Stored data:
# # # # # # #

/-- `u` is reached from `s` in `steps` steps that take `ticks` ticks: the words `ws` have been sent and nothing was
scanned, the block is idle, and the host has `sleep` ticks of a pause and then the program `rest` before it. -/
structure HostReaches (s : State) (steps ticks : Nat) (ws : List (PixelIndex × Word)) (sleep : Nat)
    (rest : List HostOp) (u : State) : Prop where
  run : Host.Core.run core steps s = .next u
  pins : ∀ k, u.pinsAt k = s.pinsAt (ticks + k)
  phase : u.phase = .idle
  noWord : u.ledValid = false
  params : u.params = s.params
  key : u.key = s.key
  words : u.ledStream = s.ledStream ++ ws
  sleep : u.sleep = sleep
  program : u.program = rest

theorem HostReaches.refl {s : State} (hp : s.phase = .idle) (hv : s.ledValid = false) :
    HostReaches s 0 0 [] s.sleep s.program s :=
  ⟨rfl, fun k => by rw [Nat.zero_add], hp, hv, rfl, rfl, (List.append_nil _).symm, rfl, rfl⟩

theorem HostReaches.trans {s u v : State} {n n' t t' p p' : Nat} {ws ws' : List (PixelIndex × Word)}
    {g g' : List HostOp} (h : HostReaches s n t ws p g u) (h' : HostReaches u n' t' ws' p' g' v) :
    HostReaches s (n + n') (t + t') (ws ++ ws') p' g' v where
  run := run_add h.run h'.run
  pins k := by rw [h'.pins, h.pins, Nat.add_assoc]
  phase := h'.phase
  noWord := h'.noWord
  params := h'.params.trans h.params
  key := h'.key.trans h.key
  words := by rw [h'.words, h.words, List.append_assoc]
  sleep := h'.sleep
  program := h'.program

/-- No tick writes the build constants, and a host that does not pause stays awake. -/
theorem tickAlone_params_sleep {s : State} (hs : s.sleep = 0) :
    (tickAlone s).params = s.params ∧ (tickAlone s).sleep = 0 := by
  obtain ⟨hparams, -, hsleep, -⟩ := advance_keepsHost s.clearDone
  cases hr : s.pins.rst with
  | true => simp [tickAlone, clock_of_rst _ s hr]
  | false => simp [tickAlone, clock_of_run _ s hr, hparams, hsleep, hs]

/-- The same over any number of ticks. -/
theorem iterate_tickAlone_params_sleep {s : State} (hs : s.sleep = 0) (n : Nat) :
    (tickAlone^[n] s).params = s.params ∧ (tickAlone^[n] s).sleep = 0 := by
  induction n with
  | zero => exact ⟨rfl, hs⟩
  | succ n ih =>
    obtain ⟨hparams, hsleep⟩ := ih
    rw [Function.iterate_succ_apply', ← hparams]
    exact tickAlone_params_sleep hsleep

/-! ### The RENDER of a frame and its pause -/

section Play
variable {s : State} {rest : List HostOp}

/-- To a peripheral that is always ready no word waits. -/
theorem stallsBy_zero {a : State} (hr : ∀ k < 50, (a.pinsAt k).rst = false)
    (hl : ∀ k < 50, (a.pinsAt k).ledReady = true) : StallsBy a (Vector.replicate 25 0) := by
  refine ⟨hr, fun k j hj => ?_⟩
  have htime : loadTime (Vector.replicate 25 0) k + 1 + (Vector.replicate 25 0)[k] < 50 := transferTime_lt _ k
  rw [Fin.getElem_fin, Vector.getElem_replicate] at hj htime ⊢
  rw [hl _ (by omega), decide_eq_true (Nat.le_zero.1 hj)]

/-- The RENDER of a frame, to a peripheral that is always ready: its acceptance and 50 busy ticks (41_frame_renderer.md
R105). -/
theorem hostReaches_of_render {mask : Mask} {color : Color} (hp : s.phase = .idle) (hv : s.ledValid = false)
    (hs : s.sleep = 0) (hg : s.program = .issue (.render mask color) :: rest) (hin : frameInRange mask color = true)
    (hr : ∀ k < 51, (s.pinsAt k).rst = false) (hl : ∀ k < 51, (s.pinsAt k).ledReady = true) :
    ∃ u, HostReaches s 51 51 (frameWords s.params.order mask color) 0 rest u := by
  have hfirst := step_of_render hp (by rw [← pinsAt_zero, hr 0 (by omega)]) hs hg
  have hpins (k : Nat) : ((s.setProgram rest).renderAccepted mask color).pinsAt k = s.pinsAt (k + 1) :=
    renderAccepted_pinsAt _ mask color k
  have hready := stallsBy_zero (fun k hk => by rw [hpins, hr _ (by omega)]) fun k hk => by rw [hpins, hl _ (by omega)]
  have hstart := sending_renderAccepted (s := s.setProgram rest) hv mask color
  obtain ⟨⟨hbusy, hphase, -, hkeeps⟩, -⟩ := hready.completes hstart
  have hwords := hkeeps.words.trans (renderAccepted_words (s := s.setProgram rest) hv mask color)
  rw [State.toSend, hphase, List.append_nil, inRangeFrameIsExact _ _ mask color hin] at hwords
  have hawake : ((s.setProgram rest).renderAccepted mask color).sleep = 0 := congrArg (· - 1) hs
  obtain ⟨hparams, hsleep⟩ := iterate_tickAlone_params_sleep hawake 50
  exact ⟨_, {
    run := (run_succ hfirst 50).trans (run_of_busy hbusy)
    pins := fun k => by rw [iterate_tickAlone_pinsAt, hpins, Nat.add_right_comm]
    phase := hphase
    noWord := Bool.eq_false_iff.2 fun h => by cases hphase.symm.trans (hkeeps.led.1 h)
    params := hparams
    key := hkeeps.key
    words := hwords
    sleep := hsleep
    program := hkeeps.program }⟩

/-- The host takes up a pause, which takes no tick (log 6). -/
theorem hostReaches_of_issuePause {ms : Nat} (hp : s.phase = .idle) (hv : s.ledValid = false) (hs : s.sleep = 0)
    (hg : s.program = .issue (.pause ms) :: rest) (hr : s.pins.rst = false) :
    ∃ u, HostReaches s 1 0 [] (msTicks s.params ms) rest u :=
  ⟨_, {
    run := run_succ (stepRunsTheProgramHead s (.pause ms) rest hp hr hs hg) 0
    pins := fun k => by rw [Nat.zero_add]; rfl
    phase := hp
    noWord := hv
    params := rfl
    key := rfl
    words := (List.append_nil _).symm
    sleep := rfl
    program := rfl }⟩

/-- One tick of a pause of an idle block. -/
theorem hostReaches_of_pauseTick {n : Nat} (hp : s.phase = .idle) (hv : s.ledValid = false) (hs : s.sleep = n + 1)
    (hr : s.pins.rst = false) : ∃ u, HostReaches s 1 1 [] n s.program u := by
  have hstep := step_of_pause hp hr (by omega)
  rw [emitted_of_noWord hv] at hstep
  exact ⟨_, {
    run := run_succ hstep 0
    pins := fun k => by rw [Nat.add_comm]; exact pinsAt_succ_of s _ k rfl rfl
    phase := hp
    noWord := hv
    params := rfl
    key := rfl
    words := ledStream_of_events (evs := []) rfl
    sleep := congrArg (· - 1) hs
    program := rfl }⟩

/-- A pause lasts the ticks that are left of it. -/
theorem hostReaches_of_pause {n : Nat} (hp : s.phase = .idle) (hv : s.ledValid = false) (hs : s.sleep = n)
    (hr : ∀ k < n, (s.pinsAt k).rst = false) : ∃ u, HostReaches s n n [] 0 s.program u := by
  induction n generalizing s with
  | zero => exact ⟨s, hs ▸ .refl hp hv⟩
  | succ n ih =>
    obtain ⟨v, htick⟩ := hostReaches_of_pauseTick hp hv hs (by rw [← pinsAt_zero, hr 0 (by omega)])
    obtain ⟨u, hrest⟩ := ih htick.phase htick.noWord htick.sleep fun k hk => by rw [htick.pins, hr _ (by omega)]
    rw [htick.program] at hrest
    rw [Nat.add_comm n 1]
    exact ⟨u, htick.trans hrest⟩

/-- A frame of PLAY: the RENDER and its pause. A pause of no ticks is taken up on the tick after the frame's last. -/
theorem hostReaches_of_playFrame {a : Animation} {mask : Mask} {n : Nat} (hn : n = msTicks s.params (framePause a.fps))
    (hp : s.phase = .idle) (hv : s.ledValid = false) (hs : s.sleep = 0) (hg : s.program = playFrame a mask ++ rest)
    (hin : frameInRange mask a.color = true) (hr : ∀ k < 51 + n + (1 - n), (s.pinsAt k).rst = false)
    (hl : ∀ k < 51 + n, (s.pinsAt k).ledReady = true) :
    ∃ u, HostReaches s (52 + n) (51 + n) (frameWords s.params.order mask a.color) 0 rest u := by
  replace hg : s.program = .issue (.render mask a.color) :: .issue (.pause (framePause a.fps)) :: rest := hg
  obtain ⟨v, hrender⟩ := hostReaches_of_render hp hv hs hg hin (fun k hk => hr k (by omega)) fun k hk => hl k (by omega)
  obtain ⟨w, hissue⟩ := hostReaches_of_issuePause hrender.phase hrender.noWord hrender.sleep hrender.program
    (by rw [← pinsAt_zero, hrender.pins, hr _ (by omega)])
  rw [hrender.params, ← hn] at hissue
  have hsofar := hrender.trans hissue
  obtain ⟨u, hpause⟩ := hostReaches_of_pause hsofar.phase hsofar.noWord hsofar.sleep fun k hk => by
    rw [hsofar.pins, hr _ (by omega)]
  rw [hsofar.program] at hpause
  exact ⟨u, by simpa only [List.append_nil] using hsofar.trans hpause⟩

/-- Frame after frame. -/
theorem hostReaches_of_playFrames {a : Animation} {n : Nat} (masks : List Mask)
    (hn : n = msTicks s.params (framePause a.fps)) (hp : s.phase = .idle) (hv : s.ledValid = false) (hs : s.sleep = 0)
    (hg : s.program = masks.flatMap (playFrame a) ++ rest) (hin : ∀ m ∈ masks, frameInRange m a.color = true)
    (hr : ∀ k < masks.length * (51 + n) + (1 - n), (s.pinsAt k).rst = false)
    (hl : ∀ k < masks.length * (51 + n), (s.pinsAt k).ledReady = true) :
    ∃ u, HostReaches s (masks.length * (52 + n)) (masks.length * (51 + n))
      (masks.flatMap fun m => frameWords s.params.order m a.color) 0 rest u := by
  induction masks generalizing s with
  | nil => exact ⟨s, by simpa [hs, hg] using HostReaches.refl hp hv⟩
  | cons m masks ih =>
    obtain ⟨hm, hmasks⟩ := List.forall_mem_cons.1 hin
    rw [List.length_cons, Nat.succ_mul] at hr hl
    rw [List.flatMap_cons, List.append_assoc] at hg
    rw [List.length_cons, Nat.succ_mul, Nat.succ_mul, Nat.add_comm _ (52 + n), Nat.add_comm _ (51 + n)]
    obtain ⟨v, hframe⟩ := hostReaches_of_playFrame hn hp hv hs hg hm (fun k hk => hr k (by omega))
      fun k hk => hl k (by omega)
    obtain ⟨u, hrest⟩ := ih (hframe.params ▸ hn) hframe.phase hframe.noWord hframe.sleep hframe.program hmasks
      (fun k hk => by rw [hframe.pins, hr _ (by omega)]) fun k hk => by rw [hframe.pins, hl _ (by omega)]
    rw [hframe.params] at hrest
    exact ⟨u, hframe.trans hrest⟩

end Play

/-! ### PLAY as a whole -/

/-- PLAY of an in-range animation to a peripheral that is always ready: `Obligations.PlaySendsFiveFrames` with `rst` low
on the tick of the last step too, where the pauses have no ticks. -/
theorem exec_play_hostReaches {s : State} {a : Animation} {n : Nat} (hn : n = msTicks s.params (1000 / a.fps))
    (ha : a.fps ≠ 0) (hp : s.phase = .idle) (hv : s.ledValid = false) (hs : s.sleep = 0)
    (hin : ∀ m ∈ a.masks.toList, frameInRange m a.color = true)
    (hr : ∀ k < 5 * (51 + n) + (1 - n), (s.pinsAt k).rst = false)
    (hl : ∀ k < 5 * (51 + n), (s.pinsAt k).ledReady = true) :
    ∃ t u, exec (.play a) s = .next t ∧ HostReaches t (5 * (52 + n)) (5 * (51 + n))
      (a.masks.toList.flatMap fun m => frameWords s.params.order m a.color) 0 s.program u := by
  have hexec : exec (.play a) s = .next (s.push (playOps a)) := if_neg ha
  have hfive : a.masks.toList.length = 5 := Vector.length_toList
  obtain ⟨u, hu⟩ := hostReaches_of_playFrames (s := s.push (playOps a)) a.masks.toList hn hp hv hs rfl hin
    (by rwa [hfive]) (by rwa [hfive])
  rw [hfive] at hu
  exact ⟨_, u, hexec, hu⟩

/-- With pauses of no ticks the 260th step, which would take up the fifth pause, is a reset tick if `rst` is 1 on the
tick after the fifth frame: it empties the host's program. -/
theorem program_of_play_reset {s : State} {a : Animation} (hn : 0 = msTicks s.params (framePause a.fps))
    (hp : s.phase = .idle) (hv : s.ledValid = false) (hs : s.sleep = 0)
    (hin : ∀ m ∈ a.masks.toList, frameInRange m a.color = true) (hr : ∀ k < 255, (s.pinsAt k).rst = false)
    (hl : ∀ k < 255, (s.pinsAt k).ledReady = true) (hlast : (s.pinsAt 255).rst = true) :
    ∃ u, Host.Core.run core 260 (s.push (playOps a)) = .next u ∧ u.program = [] := by
  rw [toList_five] at hin
  have hprogram : (s.push (playOps a)).program =
      [a.masks[0], a.masks[1], a.masks[2], a.masks[3]].flatMap (playFrame a) ++
        (playFrame a a.masks[4] ++ s.program) := by
    rw [State.push_program, playOps, toList_five]
    rfl
  obtain ⟨v, hfour⟩ := hostReaches_of_playFrames (s := s.push (playOps a)) _ hn hp hv hs hprogram
    (fun m hm => hin m (List.mem_append_left [_] hm)) (fun k hk => hr k (hk.trans (by simp)))
    fun k hk => hl k (hk.trans (by simp))
  obtain ⟨w, hfifth⟩ := hostReaches_of_render hfour.phase hfour.noWord hfour.sleep hfour.program
    (hin _ (by simp)) (fun k hk => by rw [hfour.pins]; exact hr _ (by simp; omega))
    fun k hk => by rw [hfour.pins]; exact hl _ (by simp; omega)
  have hframes := hfour.trans hfifth
  have hrst : w.pins.rst = true := by
    rw [← pinsAt_zero, hframes.pins]
    exact hlast
  exact ⟨_, run_succ_of_step hframes.run (step_of_rst w hrst), by rw [tickAlone, clock_of_rst _ w hrst]; rfl⟩

/-- A dark animation at 1001 frames a second, so that its pauses are of 0 ms (43_host_sequences.md R151). -/
def darkAnimation : Animation := ⟨Vector.replicate 5 Mask.zeros, Color.black, 1001⟩

/-- The block after reset, to which a host with more to do plays; on the 255 ticks of five frames the peripheral is
ready, and on the next `rst` is 1. -/
def resetAfterFrames : State :=
  { State.reset with
    program := [.untilNone]
    inputs := List.replicate 255 { Pins.quiet with ledReady := true } ++ [{ Pins.quiet with rst := true }] }

/-- The ticks of the five frames, and the one after them. -/
theorem resetAfterFrames_pinsAt :
    (∀ k < 255, (resetAfterFrames.pinsAt k).rst = false ∧ (resetAfterFrames.pinsAt k).ledReady = true) ∧
    (resetAfterFrames.pinsAt 255).rst = true := by decide +kernel

/-- Refutes O46: with pauses of no ticks the last of the steps falls on tick 255, where the premise on `rst` ends; in
`resetAfterFrames` that is a reset tick, and what stood behind PLAY is gone. -/
theorem not_playSendsFiveFrames : ¬ Obligations.PlaySendsFiveFrames := by
  intro h
  have hmasks : ∀ m ∈ darkAnimation.masks.toList, frameInRange m darkAnimation.color = true := by decide +kernel
  obtain ⟨hpins, hlast⟩ := resetAfterFrames_pinsAt
  obtain ⟨t, u, ht, hrun, -, -, hprogram, -⟩ := h resetAfterFrames darkAnimation (by decide) rfl rfl rfl
    (fun j => hmasks _ (by simp)) hpins
  obtain ⟨v, hv, hempty⟩ := program_of_play_reset (s := resetAfterFrames) (a := darkAnimation) rfl rfl rfl rfl hmasks
    (fun k hk => (hpins k hk).1) (fun k hk => (hpins k hk).2) hlast
  cases ht
  cases hv.symm.trans hrun
  cases hempty.symm.trans hprogram

end Sys2Proof.Machine
end

section
/-! Exceptions (60_exceptions.md): a command that meets a busy block, a peripheral that does not take its word, and the
bounds of a sweep. -/

namespace Sys2Proof.Machine

/-! ### Commands offered to a busy block -/

/-- A command offered to a busy block is not accepted: the tick is the one without it (60_exceptions.md R174 d). -/
theorem offer_of_busy (i : Instr) (acc : State → State) {s : State} (hp : s.phase ≠ .idle) :
    offer i acc s = .next (tickAlone s) :=
  congrArg Host.Outcome.next (clock_congr _ advance s (if_neg hp))

/-- Settles O6: each of the six is an `offer`. -/
theorem busyBlockTurnsCommandsAway : Obligations.BusyBlockTurnsCommandsAway :=
  fun _ _ _ hp => ⟨offer_of_busy _ _ hp, offer_of_busy _ _ hp, offer_of_busy _ _ hp, offer_of_busy _ _ hp,
    offer_of_busy _ _ hp, offer_of_busy _ _ hp⟩

/-! ### A peripheral that does not accept -/

/-- The step in `L_PUSH` to a peripheral that is not ready is the bookkeeping of a tick (60_exceptions.md R172). -/
theorem step_of_unready {s : State} (hp : s.phase = .lPush) (hr : s.pins.rst = false)
    (hl : s.pins.ledReady = false) : step s = .next { s.afterTick [] with done := false } := by
  rw [step_of_busy s (by simp [hp]), tickAlone_of_unready hr hp hl]

/-- Settles O41, by induction on the ticks: the first of them leads to a state that holds the same word for the rest. -/
theorem unreadyPeripheralHangsTheBlock : Obligations.UnreadyPeripheralHangsTheBlock := by
  intro n
  induction n with
  | zero => exact fun s hp hv _ => ⟨s, rfl, hp, hv, rfl, rfl, rfl, rfl⟩
  | succ n ih =>
    intro s hp hv h
    have hnow := h 0 n.succ_pos
    rw [pinsAt_zero] at hnow
    have hlater (k : Nat) : ({ s.afterTick [] with done := false } : State).pinsAt k = s.pinsAt (k + 1) :=
      pinsAt_succ_of s _ k rfl rfl
    obtain ⟨t, hrun, hphase, hvalid, hword, hi, hstream, htick⟩ := ih { s.afterTick [] with done := false } hp hv
      fun k hk => by rw [hlater]; exact h (k + 1) (by omega)
    refine ⟨t, (run_succ (step_of_unready hp hnow.1 hnow.2) n).trans hrun, hphase, hvalid, hword, hi, ?_, ?_⟩
    · rw [hstream, ledStream_of_events rfl, List.filterMap_nil, List.append_nil]
    · rw [htick, State.afterTick_tick]
      omega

# # # # # # #

_Task to complete_
Some lines in the data above hold the string "symm". Find and copy each of them.

_Exercise solution_
  ⟨rfl, fun k => by rw [Nat.zero_add], hp, hv, rfl, rfl, (List.append_nil _).symm, rfl, rfl⟩
    noWord := Bool.eq_false_iff.2 fun h => by cases hphase.symm.trans (hkeeps.led.1 h)
    words := (List.append_nil _).symm
  cases hv.symm.trans hrun
  cases hempty.symm.trans hprogram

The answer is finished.